Published in final edited form as:
PMCID: PMC3577948

Molecular mechanisms of robustness in plants


Robustness, the ability of organisms to buffer phenotypes against perturbations, has drawn renewed interest among developmental biologists and geneticists. A growing body of research supports an important role of robustness in the genotype to phenotype translation, with far- reaching implications for evolutionary processes and disease susceptibility. Like for animals and fungi, plant robustness is a function of genetic network architecture. Most perturbations are buffered; however, perturbation of network hubs destabilizes many traits. Here, we review recent advances in identifying molecular robustness mechanisms in plants that have been enabled by a combination of classical genetics and population genetics with genome-scale data.


Phenotypic robustness is a measure of an organism’s ability to buffer phenotype against genetic and environmental perturbations during development [24] (Box 1). Robustness is commonly attributed to features of the underlying genetic networks, such as connectivity, redundancy, feedback, and oscillators, as well as to non-genetic mechanisms [4,6,7]. Targeted perturbation of these features decreases phenotypic robustness and releases cryptic genetic or epigenetic variation. The release of accumulated variation has been invoked as an important factor in evolutionary processes [9] and in disease susceptibility in humans [5].

Box 1

The term phenotypic robustness is often conflated with other terms, some of which have slightly different meanings or denote entirely different phenomena. In the following, we attempt to clarify our view and usage of these terms:

Developmental stability – is equivalent to robustness as defined here, describes “the ability of organisms to withstand genetic and environmental during development, so as to produce a predetermined phenotype” [1].

Canalization – describes the notion that genetic systems evolve to a robust optimum through stabilizing selection. This robust optimum is thought to arise through elimination of deleterious alleles and reduction of additive genetic effects. Canalization pertains to populations with most individuals clustering around an optimal phenotype [3,5].

Cryptic genetic variation – is genetic variation that is phenotypically silent until revealed by environmental, genetic, or epigenetic perturbations [8].

Developmental noise – was used originally by Waddington to refer to differences among homologous replicated parts within a single individual and to describe the absence of developmental stability [2]. The term is currently often used as “noise” to describe stochastic variation in traits such gene expression, caused by both intrinsic errors and extrinsic micro-environmental fluctuations [10,11]. Noise is thought to play an important role in fate determination and circadian clock function [1214].

Fluctuating asymmetry – describes an organism’s deviation from bilateral symmetry for the whole organism or particular morphological features such as fly wings or bristles. FA is an individual-based measure of robustness. Low FA is thought to correlate with high fitness [15].

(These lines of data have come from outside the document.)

-- ==== Sys2Proof/Machine/Dispatch.lean ====
section
/-!
DEFINITION. One arm per instruction (17_system.md R446 and the opcode table): each is the call of its meaning.
-/

namespace Sys2Proof.Machine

Variable mutation penetrance – describes the phenomenon that certain mutations show different expressivity (i.e. severity of phenotypic effect) among isogenic individuals. We attribute these expressivity differences to differences in robustness among these individuals. Less robust individuals are expected to show higher mutation penetrance. Variable mutation penetrance among genetically divergent individuals arises from individual-specific genetic and non-genetic modifiers.

Phenotypic plasticity – is the ability of an organism to alter its physiology, morphology, and development in response to changes in its environment [2]. In our view, phenotypic plasticity describes changes in phenotype that are pre-determined in existing genetic networks, rather than consequences of stochastic errors in development (that may be ultimately due to extrinsic micro-environmental differences rather intrinsic errors).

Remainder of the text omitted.